The blasphemy no longer surprised him, but still Jardir marvelled at how stubborn the Par’chin could be. ‘How can you say that after all we have seen, Par’chin? How many prophecies must come true before you begin to have faith?’

The Par’chin closed his eyes. ‘I can see the future now. The sun will … rise tomorrow.’ He smirked as he opened his eyes. ‘Gonna think I speak to the Creator when that comes true?’

‘You were not so insolent when I was your ajin’pal,’ Jardir said. ‘Mocking what you do not understand.’

‘Ent,’ the Par’chin said. ‘Mocking stories you make up to explain what we both don’t understand. We’re cattle to these things, Ahmann. Sharak Ka means no more to them than a bull stirring up the cows, and we’ve started a stampede. It will happen now whether we’re there or not. I trust my people to stand against the night.
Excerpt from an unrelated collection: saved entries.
theorem onCupola_kept {m : Nat} {s0 s : State} (f : Cupola → Cupola) (hf : ∀ x, CupolaAgree m x (f x)) (h : Kept m s0 s) :
    Kept m s0 (s.onCupola f) :=
  h.trans ⟨rfl, BootKept.refl _, id, PinsAgree.refl _ _, BootAgree.refl _ _, TrustAgree.refl _ _, PowerAgree.refl _ _, LanternAgree.refl _ _, HostAgree.refl _ _, KeepAgree.refl _ _, hf _, CzAgree.refl _ _, DriveAgree.refl _ _, WrAgree.refl _ _, WvnAgree.refl _ _, EccAgree.refl _ _, TilesAgree.refl _ _, RdAgree.refl _ _, StpAgree.refl _ _, HlkAgree.refl _ _, BlfAgree.refl _ _, HqAgree.refl _ _, .inr rfl, .inr rfl⟩

theorem onCz_kept {m : Nat} {s0 s : State} (f : Compress → Compress) (hf : ∀ x, CzAgree m x (f x)) (h : Kept m s0 s) :
    Kept m s0 (s.onCz f) :=
  h.trans ⟨rfl, BootKept.refl _, id, PinsAgree.refl _ _, BootAgree.refl _ _, TrustAgree.refl _ _, PowerAgree.refl _ _, LanternAgree.refl _ _, HostAgree.refl _ _, KeepAgree.refl _ _, CupolaAgree.refl _ _, hf _, DriveAgree.refl _ _, WrAgree.refl _ _, WvnAgree.refl _ _, EccAgree.refl _ _, TilesAgree.refl _ _, RdAgree.refl _ _, StpAgree.refl _ _, HlkAgree.refl _ _, BlfAgree.refl _ _, HqAgree.refl _ _, .inr rfl, .inr rfl⟩

theorem onDrive_kept {m : Nat} {s0 s : State} (f : Drive → Drive) (hc : ∀ d, cartWf d → cartWf (f d)) (hf : ∀ x, DriveAgree m x (f x)) (h : Kept m s0 s) :
    Kept m s0 (s.onDrive f) :=
  h.trans ⟨rfl, BootKept.refl _, hc _, PinsAgree.refl _ _, BootAgree.refl _ _, TrustAgree.refl _ _, PowerAgree.refl _ _, LanternAgree.refl _ _, HostAgree.refl _ _, KeepAgree.refl _ _, CupolaAgree.refl _ _, CzAgree.refl _ _, hf _, WrAgree.refl _ _, WvnAgree.refl _ _, EccAgree.refl _ _, TilesAgree.refl _ _, RdAgree.refl _ _, StpAgree.refl _ _, HlkAgree.refl _ _, BlfAgree.refl _ _, HqAgree.refl _ _, .inr rfl, .inr rfl⟩

theorem onWr_kept {m : Nat} {s0 s : State} (f : WritePath → WritePath) (hf : ∀ x, WrAgree m x (f x)) (h : Kept m s0 s) :
    Kept m s0 (s.onWr f) :=
  h.trans ⟨rfl, BootKept.refl _, id, PinsAgree.refl _ _, BootAgree.refl _ _, TrustAgree.refl _ _, PowerAgree.refl _ _, LanternAgree.refl _ _, HostAgree.refl _ _, KeepAgree.refl _ _, CupolaAgree.refl _ _, CzAgree.refl _ _, DriveAgree.refl _ _, hf _, WvnAgree.refl _ _, EccAgree.refl _ _, TilesAgree.refl _ _, RdAgree.refl _ _, StpAgree.refl _ _, HlkAgree.refl _ _, BlfAgree.refl _ _, HqAgree.refl _ _, .inr rfl, .inr rfl⟩

theorem onWvn_kept {m : Nat} {s0 s : State} (f : Wvn → Wvn) (hf : ∀ x, WvnAgree m x (f x)) (h : Kept m s0 s) :
    Kept m s0 (s.onWvn f) :=
  h.trans ⟨rfl, BootKept.refl _, id, PinsAgree.refl _ _, BootAgree.refl _ _, TrustAgree.refl _ _, PowerAgree.refl _ _, LanternAgree.refl _ _, HostAgree.refl _ _, KeepAgree.refl _ _, CupolaAgree.refl _ _, CzAgree.refl _ _, DriveAgree.refl _ _, WrAgree.refl _ _, hf _, EccAgree.refl _ _, TilesAgree.refl _ _, RdAgree.refl _ _, StpAgree.refl _ _, HlkAgree.refl _ _, BlfAgree.refl _ _, HqAgree.refl _ _, .inr rfl, .inr rfl⟩

theorem onEcc_kept {m : Nat} {s0 s : State} (f : Ecc → Ecc) (hf : ∀ x, EccAgree m x (f x)) (h : Kept m s0 s) :
    Kept m s0 (s.onEcc f) :=
  h.trans ⟨rfl, BootKept.refl _, id, PinsAgree.refl _ _, BootAgree.refl _ _, TrustAgree.refl _ _, PowerAgree.refl _ _, LanternAgree.refl _ _, HostAgree.refl _ _, KeepAgree.refl _ _, CupolaAgree.refl _ _, CzAgree.refl _ _, DriveAgree.refl _ _, WrAgree.refl _ _, WvnAgree.refl _ _, hf _, TilesAgree.refl _ _, RdAgree.refl _ _, StpAgree.refl _ _, HlkAgree.refl _ _, BlfAgree.refl _ _, HqAgree.refl _ _, .inr rfl, .inr rfl⟩

theorem onTiles_kept {m : Nat} {s0 s : State} (f : Tiles → Tiles) (hf : ∀ x, TilesAgree m x (f x)) (h : Kept m s0 s) :
    Kept m s0 (s.onTiles f) :=
  h.trans ⟨rfl, BootKept.refl _, id, PinsAgree.refl _ _, BootAgree.refl _ _, TrustAgree.refl _ _, PowerAgree.refl _ _, LanternAgree.refl _ _, HostAgree.refl _ _, KeepAgree.refl _ _, CupolaAgree.refl _ _, CzAgree.refl _ _, DriveAgree.refl _ _, WrAgree.refl _ _, WvnAgree.refl _ _, EccAgree.refl _ _, hf _, RdAgree.refl _ _, StpAgree.refl _ _, HlkAgree.refl _ _, BlfAgree.refl _ _, HqAgree.refl _ _, .inr rfl, .inr rfl⟩

theorem onRd_kept {m : Nat} {s0 s : State} (f : ReadPath → ReadPath) (hf : ∀ x, RdAgree m x (f x)) (h : Kept m s0 s) :
    Kept m s0 (s.onRd f) :=
  h.trans ⟨rfl, BootKept.refl _, id, PinsAgree.refl _ _, BootAgree.refl _ _, TrustAgree.refl _ _, PowerAgree.refl _ _, LanternAgree.refl _ _, HostAgree.refl _ _, KeepAgree.refl _ _, CupolaAgree.refl _ _, CzAgree.refl _ _, DriveAgree.refl _ _, WrAgree.refl _ _, WvnAgree.refl _ _, EccAgree.refl _ _, TilesAgree.refl _ _, hf _, StpAgree.refl _ _, HlkAgree.refl _ _, BlfAgree.refl _ _, HqAgree.refl _ _, .inr rfl, .inr rfl⟩

theorem onStp_kept {m : Nat} {s0 s : State} (f : Steeple → Steeple) (hf : ∀ x, StpAgree m x (f x)) (h : Kept m s0 s) :
    Kept m s0 (s.onStp f) :=
  h.trans ⟨rfl, BootKept.refl _, id, PinsAgree.refl _ _, BootAgree.refl _ _, TrustAgree.refl _ _, PowerAgree.refl _ _, LanternAgree.refl _ _, HostAgree.refl _ _, KeepAgree.refl _ _, CupolaAgree.refl _ _, CzAgree.refl _ _, DriveAgree.refl _ _, WrAgree.refl _ _, WvnAgree.refl _ _, EccAgree.refl _ _, TilesAgree.refl _ _, RdAgree.refl _ _, hf _, HlkAgree.refl _ _, BlfAgree.refl _ _, HqAgree.refl _ _, .inr rfl, .inr rfl⟩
Do you?’

‘My people stood in the night long before yours, Par’chin,’ Jardir reminded him.

‘Then let them!’ the Par’chin cried. ‘While they hold the surface, we have this one chance to take it downstairs.’

‘To Nie’s abyss,’ Jardir said. ‘Yet you deny Kaji’s divine instruction, set down in the Evejah …’

‘The Evejah is a book,’ the Par’chin said. ‘A book that’s been rewritten over the years, and never had the whole story anyway.’

‘And how do you know this story, Par’chin?’ Jardir asked. ‘How do you, an infidel, know more of Kaji than his sacred order of scholars?’

‘The dama are political creatures,’ the Par’chin said. ‘Corrupt. Said it yourself. That’s why you cast the Andrah from his throne. The Evejah bends to suit their will, selectively enforced. The real version is painted on the walls of Anoch Sun. Or was, till your diggers knocked most of them down.’